Parliamentary questions
by Maurizio Turco (TDI) to the Commission
(24 September 2001)

Subject: Collaboration between the UNDCP and the European Commission

The collaboration between the UNDCP, the European Commission and the International Criminal Police Organisation (ICPO-Interpol) in south-eastern Europe (Bulgaria, the former Yugoslav Republic of Macedonia and Romania) was officially launched in February 1999. According to the United Nations Office for Drug Control and Crime Prevention, "the UNDCP-PHARE programme, which is also funded by Luxembourg and the United Kingdom, focuses on strengthening land, sea and airport border controls by training law enforcement personnel and supplying drug detection equipment.
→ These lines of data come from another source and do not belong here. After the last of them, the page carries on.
-- ==== Sys2Proof/Machine/Operands.lean ====
section
/-! DEFINITION. The operands of the commands: the registers they read as exact numbers, CONFIG's checks of them
(40_control.md R125 to R128), and the capacities of the buffers (10_state.md R50). -/

namespace Sys2Proof.Machine

/-- The capacity of a buffer in words (R50). -/
def capacity : BufId → Nat
  | .pcm => Config.pMax
  | .mag => 1025
  | .wave => 512
  | .hopf => 12 * Config.hopMax
  | .onset => Config.hopMax
  | .acorr => 256
  | .frame => 16 * Config.frameMax
  | .hann => 2048

/-- The buffer that `BUF_SEL[2:0]` selects (R41, R50). -/
def selectedBuffer (sel : BitVec 3) : BufId :=
  match sel.toNat with
  | 0 => .pcm
  | 1 => .mag
  | 2 => .wave
  | 3 => .hopf
  | 4 => .onset
  | 5 => .acorr
  | 6 => .frame
  | _ => .hann

/-- `valid_sr` (R126). -/
def validSr (sr : Word) : Bool := decide (1 ≤ sr.toNat) && decide (sr.toNat ≤ 192000)

/-- `valid_fps` (R126): finite and greater than 0. -/
def validFps (fps : Word) : Bool := isFinite fps && decide (0 < realUnits fps)

/-- `valid_smooth` (R126): not NaN and in [0, 1]; −0.0 is valid. -/
def validSmooth (smooth : Word) : Bool := inUnit smooth

/-- `n_hops(NSAMP) = ceil(NSAMP/1024)` (R127). -/
def nHops (nsamp : Nat) : Nat := (nsamp + 1023) / 1024

/-- `n_frames(NSAMP, FPS, SR) = floor(NSAMP·FPS/SR + 1/2)` (R128), with `FPS = fpsUnits/2^149`. -/
def nFrames (nsamp fpsUnits sr : Nat) : Nat :=
  (2 * nsamp * fpsUnits + 2 ^ 149 * sr) / (2 * (2 ^ 149 * sr))

/-- The exact value of `FPS` in units of 2^-149 (R35). -/
def State.fpsUnits (s : State) : Nat := magUnits s.fps

/-- CONFIG's checks in the order of R125 and R245, and the counts they yield: `NHOPS` and `NFRAMES`. -/
def configCounts (s : State) : Except ErrCode (Nat × Nat) :=
  if !validSr s.sr then .error .param
  else if !validFps s.fps then .error .param
  else if !validSmooth s.smooth then .error .param
  else if s.nsamp.toNat = 0 then .error .empty
  else if Config.pMax < s.nsamp.toNat then .error .range
  else if Config.frameMax < nFrames s.nsamp.toNat s.fpsUnits s.sr.toNat then .error .range
  else .ok (nHops s.nsamp.toNat, nFrames s.nsamp.toNat s.fpsUnits s.sr.toNat)

/-- The registers hold a configuration that passes CONFIG's checks, and its counts. R249: "A non-zero `STAGE` means that
a CONFIG succeeded on the current register values and that no configuration write has happened since". -/
def configHolds (s : State) : Bool :=
  match configCounts s with
  | .ok (nh, nf) => s.nhops.toNat == nh && s.nframes.toNat == nf
  | .error _ => false

/-- The peak of band `b` (R40); bands are numbered 0 to 6. -/
def Bands.get (p : Bands) : Nat → Word
  | 0 => p.b0
  | 1 => p.b1
  | 2 => p.b2
  | 3 => p.b3
  | 4 => p.b4
  | 5 => p.b5
  | _ => p.b6

/-- The seven words in band order. -/
def Bands.toList (p : Bands) : List Word := [p.b0, p.b1, p.b2, p.b3, p.b4, p.b5, p.b6]

/-- Seven words from a function of the band number. -/
def Bands.tabulate (f : Nat → Word) : Bands := ⟨f 0, f 1, f 2, f 3, f 4, f 5, f 6⟩

/-- All seven words +0.0. -/
def Bands.zeros : Bands := Bands.tabulate fun _ => zero32

end Sys2Proof.Machine
end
Activities include the development of intelligence gathering, analysis and criminal investigation systems and increased controlled deliveries across borders. (...) The success of this UNDCP-EC partnership is further evidenced in the way in which the EC has replicated key components of the programme in other planned activities in central Europe, Belarus, Ukraine, the Republic of Moldova and the southern Caucasus." (Source:

On what basis and with what responsibilities is the Commission financing "intelligence gathering" and "controlled deliveries" activities?

Is Europol involved in this programme?

When, on what basis and under what terms was it decided to take part in such activities in central Europe, Belarus, Ukraine, the Republic of Moldova and the southern Caucasus? Is the Commission involved in similar forms of collaboration in other parts of the world?

Reply given by Mr Patten
on behalf of the Commission
(26 October 2001)

The PHARE and Tacis regulations stipulate that Community aid may be used to finance projects in the field of Justice and Home Affairs, which includes the fight against drug trafficking, among other activities. The Lomé and Cotonou Conventions, for their part, lay down that European Development Fund resources can be used to finance projects to combat drug trafficking.
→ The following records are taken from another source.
/-- R31, R50, R73: what every register reads, at every time or, for the result registers, while no command runs, with the
bits of IRQ_EN and the capacities of the eight buffers written out; while a command runs a result register and the result
fields of STATUS read as a free value gives them (log 4). -/
def Obligations.RegisterReads : Prop :=
  ∀ s : State,
    let reads := fun (off : BitVec 12) (v : Word) => hostRead s 4 off = .next { s with readData := some v }
    let free := Config.freeWord s.freeCtr
    let readsFree := fun (off : BitVec 12) (v : Word) =>
      hostRead s 4 off = .next { s with readData := some v, freeCtr := s.freeCtr + 1 }
    let hopMax := (Config.pMax + 1023) / 1024
    let capacities := [Config.pMax, 1025, 512, 12 * hopMax, hopMax, 256, 16 * Config.frameMax, 2048]
    (1 ≤ Config.pMax ∧ Config.pMax ≤ 2 ^ 24 ∧ 1 ≤ Config.frameMax ∧ Config.frameMax ≤ 2 ^ 24) ∧
    selectedBuffer s.bufSel =
      [BufId.pcm, .mag, .wave, .hopf, .onset, .acorr, .frame, .hann].getD s.bufSel.toNat .pcm ∧
    capacity (selectedBuffer s.bufSel) = capacities.getD s.bufSel.toNat 0 ∧
    (reads 0x000 0x534F4E01 ∧ reads 0x004 (if s.hannSym = true then 2 else 0) ∧ reads 0x00C 0 ∧
      (∃ v : Word, reads 0x010 v ∧ v.getLsbD 0 = s.doneIe ∧ v.getLsbD 1 = s.errIe ∧ v.getLsbD 2 = s.rejIe ∧
        v.extractLsb' 3 29 = 0) ∧
      reads 0x014 (BitVec.ofNat 32 Config.pMax) ∧ reads 0x018 (BitVec.ofNat 32 Config.frameMax) ∧
      reads 0x020 s.sr ∧ reads 0x024 s.nsamp ∧ reads 0x028 s.fps ∧
      reads 0x02C s.smooth ∧ reads 0x080 (s.bufSel.zeroExtend 32) ∧ reads 0x084 s.bufIdx ∧
      reads 0x08C (BitVec.ofNat 32 (capacities.getD s.bufSel.toNat 0))) ∧
    (s.latch = none →
      reads 0x008 (statusWord s) ∧ reads 0x030 s.nhops ∧ reads 0x034 s.nframes ∧ reads 0x038 s.onsetCount ∧
      reads 0x03C s.tempoLag ∧ reads 0x040 s.tempoBpm ∧ reads 0x044 s.peakAmp ∧ reads 0x048 s.peakRms ∧
      reads 0x04C s.peakFlux ∧ reads 0x050 s.peakBands.b0 ∧ reads 0x054 s.peakBands.b1 ∧
      reads 0x058 s.peakBands.b2 ∧ reads 0x05C s.peakBands.b3 ∧ reads 0x060 s.peakBands.b4 ∧
      reads 0x064 s.peakBands.b5 ∧ reads 0x068 s.peakBands.b6) ∧
    (s.latch.isSome = true →
      (∀ off ∈ ([0x030, 0x034, 0x038, 0x03C, 0x040, 0x044, 0x048, 0x04C, 0x050, 0x054, 0x058, 0x05C, 0x060, 0x064,
          0x068] : List (BitVec 12)), readsFree off free) ∧
      ∃ v, readsFree 0x008 v ∧ v &&& 0xF010 = free &&& 0xF010 ∧ v &&& ~~~0xF010 = statusWord s &&& ~~~0xF010)

/-- R83: a read of any register but BUF_DATA has no side effect on the engine: only the answer to the host and the count
of free values can change. -/
def Obligations.ReadsHaveNoSideEffect : Prop :=
  ∀ (s t : State) (size : Nat) (off : BitVec 12), off ≠ 0x088 → hostRead s size off = .next t →
    t = { s with readData := t.readData, freeCtr := t.freeCtr }

/-- R23, R24, R26, R29, R241: the fields of STATUS stand at their bits and every other bit is 0. -/
def Obligations.StatusFields : Prop :=
  ∀ s : State,
    (statusWord s).getLsbD 0 = s.latch.isSome ∧ (statusWord s).getLsbD 1 = s.done ∧
    (statusWord s).getLsbD 2 = s.error.isSome ∧ (statusWord s).getLsbD 3 = s.rej ∧
    (statusWord s).getLsbD 4 = s.tempoFound ∧ (statusWord s).extractLsb' 5 3 = 0 ∧
    ((statusWord s).extractLsb' 8 4).toNat = (match s.error with
      | none => 0 | some .badCmd => 1 | some .seq => 2 | some .param => 3 | some .empty => 4 | some .range => 5
      | some .pcm => 6 | some .bufAcc => 7) ∧
    ((statusWord s).extractLsb' 12 4).toNat = (match s.stage with
      | .invalid => 0 | .configured => 1 | .analyzed => 2 | .onsets => 3 | .tempo => 4 | .resampled => 5
      | .smoothed => 6 | .normalized => 7 | .complete => 8) ∧
    (statusWord s).extractLsb' 16 16 = 0

/-- R251: the interrupt line is the OR of the enabled status bits, and it is low after every enabled bit is cleared. -/
def Obligations.InterruptLine : Prop :=
  ∀ s : State,
    (s.irq = true ↔
      ((statusWord s).getLsbD 1 = true ∧ (irqEnWord s).getLsbD 0 = true) ∨
      ((statusWord s).getLsbD 2 = true ∧ (irqEnWord s).getLsbD 1 = true) ∨
      ((statusWord s).getLsbD 3 = true ∧ (irqEnWord s).getLsbD 2 = true)) ∧
    (∀ t, hostWrite s 4 0x008 0x0000000E = .next t → t.irq = false) ∧
    (∀ t, hostWrite s 4 0x010 0x00000000 = .next t → t.irq = false) ∧
    (∀ t, hostWrite s 4 0x004 0x00000001 = .next t → t.irq = false) ∧ s.hardReset.irq = false

/-! ### Reset (70_reset_and_hazards.md) -/

/-- R270, R273, R274: a hard reset gives every register its reset value, makes the latch invalid and clears every mark;
the state after reset is the same. -/
def Obligations.HardReset : Prop :=
  ∀ (s : State) (rest : List Event), s.inputs = .hardReset :: rest →
    step s = .next { State.reset with inputs := rest, readData := s.readData, freeCtr := s.freeCtr } ∧
    (∀ t ∈ [State.reset, { State.reset with inputs := rest, readData := s.readData, freeCtr := s.freeCtr }],
      readReg t .ctrl = 0 ∧ statusWord t = 0 ∧ irqEnWord t = 0 ∧ t.sr = 0 ∧ t.nsamp = 0 ∧ t.fps = 0 ∧
      t.smooth = 0x3F59999A ∧ t.nhops = 0 ∧ t.nframes = 0 ∧ t.onsetCount = 0 ∧ t.tempoLag = 0 ∧ t.tempoBpm = 0 ∧
      t.peakAmp = 0 ∧ t.peakRms = 0 ∧ t.peakFlux = 0 ∧ (∀ b, t.peakBands.get b = 0) ∧ t.bufSel = 0 ∧ t.bufIdx = 0 ∧
      readReg t .bufCap = BitVec.ofNat 32 Config.pMax ∧ t.latch = none ∧ t.irq = false ∧
      (∀ b k, t.mem.read b k = none) ∧ ∀ k, t.bufWord .hann k = some (hann false k))

/-- R271: a soft reset while no command runs resets every register and keeps every buffer word and mark. -/
def Obligations.SoftResetKeepsTheBuffers : Prop :=
  ∀ (s : State) (v : Word), v.getLsbD 0 = true → s.latch = none →
    hostWrite s 4 0x004 v = .next
      { State.reset with mem := s.mem, inputs := s.inputs, readData := s.readData, freeCtr := s.freeCtr }

/-- R271, R272: a soft reset while a command runs resets every register and clears the marks of the words that the command
may write, and of no other word; a latched word that is no command may write none (log 16). -/
def Obligations.SoftResetAbortsTheCommand : Prop :=
  ∀ (s : State) (v w : Word), v.getLsbD 0 = true → s.latch = some w → ∃ m,
    hostWrite s 4 0x004 v = .next
      { State.reset with mem := m, inputs := s.inputs, readData := s.readData, freeCtr := s.freeCtr } ∧
    (∀ i, decode w = .ok i → i ≠ .run → ∀ b k,
      (abortedWord s.nhops.toNat s.nframes.toNat i b k → m.read b k = none) ∧
      (¬abortedWord s.nhops.toNat s.nframes.toNat i b k → m.read b k = s.mem.read b k)) ∧
    (decode w = .ok .run → ∀ b k,
      (∀ nh nf, configCounts s = .ok (nh, nf) →
        (abortedWord nh nf .run b k → m.read b k = none) ∧
        (¬abortedWord nh nf .run b k → m.read b k = s.mem.read b k)) ∧
      (∀ e, configCounts s = .error e → m.read b k = s.mem.read b k)) ∧
    (∀ e, decode w = .error e → ∀ b k, m.read b k = s.mem.read b k)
In this context, the Commission has appraised programmes whose aims include the creation and/or strengthening of Joint Central Units which bring together representatives of the various departments involved in the fight against drug trafficking. One of the purposes of these Central Units is to assemble and analyse information gathered by the departments concerned.
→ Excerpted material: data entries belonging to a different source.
-- ==== Sys2Proof/Laws/State.lean ====
section
/-! SUPPORT. What each named update of the state leaves in each field: one lemma per field per update. -/

namespace Sys2Proof.Machine

/-! ### `State.complete` -/

@[simp] theorem State.complete_hannSym (s : State) : (s.complete).hannSym = s.hannSym := rfl
@[simp] theorem State.complete_done (s : State) : (s.complete).done = true := rfl
@[simp] theorem State.complete_error (s : State) : (s.complete).error = s.error := rfl
@[simp] theorem State.complete_rej (s : State) : (s.complete).rej = s.rej := rfl
@[simp] theorem State.complete_tempoFound (s : State) : (s.complete).tempoFound = s.tempoFound := rfl
@[simp] theorem State.complete_stage (s : State) : (s.complete).stage = s.stage := rfl
@[simp] theorem State.complete_doneIe (s : State) : (s.complete).doneIe = s.doneIe := rfl
@[simp] theorem State.complete_errIe (s : State) : (s.complete).errIe = s.errIe := rfl
@[simp] theorem State.complete_rejIe (s : State) : (s.complete).rejIe = s.rejIe := rfl
@[simp] theorem State.complete_sr (s : State) : (s.complete).sr = s.sr := rfl
@[simp] theorem State.complete_nsamp (s : State) : (s.complete).nsamp = s.nsamp := rfl
@[simp] theorem State.complete_fps (s : State) : (s.complete).fps = s.fps := rfl
@[simp] theorem State.complete_smooth (s : State) : (s.complete).smooth = s.smooth := rfl
@[simp] theorem State.complete_nhops (s : State) : (s.complete).nhops = s.nhops := rfl
@[simp] theorem State.complete_nframes (s : State) : (s.complete).nframes = s.nframes := rfl
@[simp] theorem State.complete_onsetCount (s : State) : (s.complete).onsetCount = s.onsetCount := rfl
@[simp] theorem State.complete_tempoLag (s : State) : (s.complete).tempoLag = s.tempoLag := rfl
@[simp] theorem State.complete_tempoBpm (s : State) : (s.complete).tempoBpm = s.tempoBpm := rfl
@[simp] theorem State.complete_peakAmp (s : State) : (s.complete).peakAmp = s.peakAmp := rfl
@[simp] theorem State.complete_peakRms (s : State) : (s.complete).peakRms = s.peakRms := rfl
@[simp] theorem State.complete_peakFlux (s : State) : (s.complete).peakFlux = s.peakFlux := rfl
@[simp] theorem State.complete_peakBands (s : State) : (s.complete).peakBands = s.peakBands := rfl
@[simp] theorem State.complete_bufSel (s : State) : (s.complete).bufSel = s.bufSel := rfl
@[simp] theorem State.complete_bufIdx (s : State) : (s.complete).bufIdx = s.bufIdx := rfl
@[simp] theorem State.complete_latch (s : State) : (s.complete).latch = none := rfl
@[simp] theorem State.complete_mem (s : State) : (s.complete).mem = s.mem := rfl
@[simp] theorem State.complete_inputs (s : State) : (s.complete).inputs = s.inputs := rfl
@[simp] theorem State.complete_readData (s : State) : (s.complete).readData = s.readData := rfl
@[simp] theorem State.complete_freeCtr (s : State) : (s.complete).freeCtr = s.freeCtr := rfl

/-! ### `State.recordError` -/

@[simp] theorem State.recordError_hannSym (s : State) (e : ErrCode) : (s.recordError e).hannSym = s.hannSym := rfl
@[simp] theorem State.recordError_done (s : State) (e : ErrCode) : (s.recordError e).done = s.done := rfl
@[simp] theorem State.recordError_error (s : State) (e : ErrCode) :
    (s.recordError e).error = some (s.error.getD e) := rfl
@[simp] theorem State.recordError_rej (s : State) (e : ErrCode) : (s.recordError e).rej = s.rej := rfl
@[simp] theorem State.recordError_tempoFound (s : State) (e : ErrCode) :
    (s.recordError e).tempoFound = s.tempoFound := rfl
@[simp] theorem State.recordError_stage (s : State) (e : ErrCode) : (s.recordError e).stage = s.stage := rfl
@[simp] theorem State.recordError_doneIe (s : State) (e : ErrCode) : (s.recordError e).doneIe = s.doneIe := rfl
@[simp] theorem State.recordError_errIe (s : State) (e : ErrCode) : (s.recordError e).errIe = s.errIe := rfl
@[simp] theorem State.recordError_rejIe (s : State) (e : ErrCode) : (s.recordError e).rejIe = s.rejIe := rfl
@[simp] theorem State.recordError_sr (s : State) (e : ErrCode) : (s.recordError e).sr = s.sr := rfl
@[simp] theorem State.recordError_nsamp (s : State) (e : ErrCode) : (s.recordError e).nsamp = s.nsamp := rfl
@[simp] theorem State.recordError_fps (s : State) (e : ErrCode) : (s.recordError e).fps = s.fps := rfl
@[simp] theorem State.recordError_smooth (s : State) (e : ErrCode) : (s.recordError e).smooth = s.smooth := rfl
@[simp] theorem State.recordError_nhops (s : State) (e : ErrCode) : (s.recordError e).nhops = s.nhops := rfl
@[simp] theorem State.recordError_nframes (s : State) (e : ErrCode) : (s.recordError e).nframes = s.nframes := rfl
@[simp] theorem State.recordError_onsetCount (s : State) (e : ErrCode) :
    (s.recordError e).onsetCount = s.onsetCount := rfl
@[simp] theorem State.recordError_tempoLag (s : State) (e : ErrCode) : (s.recordError e).tempoLag = s.tempoLag := rfl
@[simp] theorem State.recordError_tempoBpm (s : State) (e : ErrCode) : (s.recordError e).tempoBpm = s.tempoBpm := rfl
@[simp] theorem State.recordError_peakAmp (s : State) (e : ErrCode) : (s.recordError e).peakAmp = s.peakAmp := rfl
@[simp] theorem State.recordError_peakRms (s : State) (e : ErrCode) : (s.recordError e).peakRms = s.peakRms := rfl
@[simp] theorem State.recordError_peakFlux (s : State) (e : ErrCode) : (s.recordError e).peakFlux = s.peakFlux := rfl
@[simp] theorem State.recordError_peakBands (s : State) (e : ErrCode) :
    (s.recordError e).peakBands = s.peakBands := rfl
@[simp] theorem State.recordError_bufSel (s : State) (e : ErrCode) : (s.recordError e).bufSel = s.bufSel := rfl
@[simp] theorem State.recordError_bufIdx (s : State) (e : ErrCode) : (s.recordError e).bufIdx = s.bufIdx := rfl
@[simp] theorem State.recordError_latch (s : State) (e : ErrCode) : (s.recordError e).latch = s.latch := rfl
@[simp] theorem State.recordError_mem (s : State) (e : ErrCode) : (s.recordError e).mem = s.mem := rfl
@[simp] theorem State.recordError_inputs (s : State) (e : ErrCode) : (s.recordError e).inputs = s.inputs := rfl
@[simp] theorem State.recordError_readData (s : State) (e : ErrCode) : (s.recordError e).readData = s.readData := rfl
@[simp] theorem State.recordError_freeCtr (s : State) (e : ErrCode) : (s.recordError e).freeCtr = s.freeCtr := rfl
This element can be found in five programmes:

(a) the Balkans programme, which covers Bulgaria, Romania and the Former Yugoslav Republic of Macedonia (FYROM);
(b) the maritime cooperation programme which provides training for National Joint Headquarters staff in 12 Caribbean states belonging to the Africa, Caribbean and Pacific (ACP) group;
(c) and (d) the SCAD (Georgia, Armenia and Azerbaijan) and BUMAD (Belarus, Ukraine and Moldova) programmes, which are currently in their start-up phase, and include plans for training projects and assistance with access to the Interpol system;
(e) within the framework of the 2000 PHARE Multi-Beneficiary Drugs Programme, the PHARE Regional Drug Law Enforcement Project will address the issue of "information gathering" and "controlled deliveries" in 10 Central and Eastern European candidate countries (CEECs).

Controlled deliveries are an investigative technique, and as such form part of the Community acquis. They figure in both the Balkan Programme and the future PHARE Regional Drug Law Enforcement Project.

Europol has been informed of the existence of these Community programmes, but its mandate does not allow it to play an active part in them.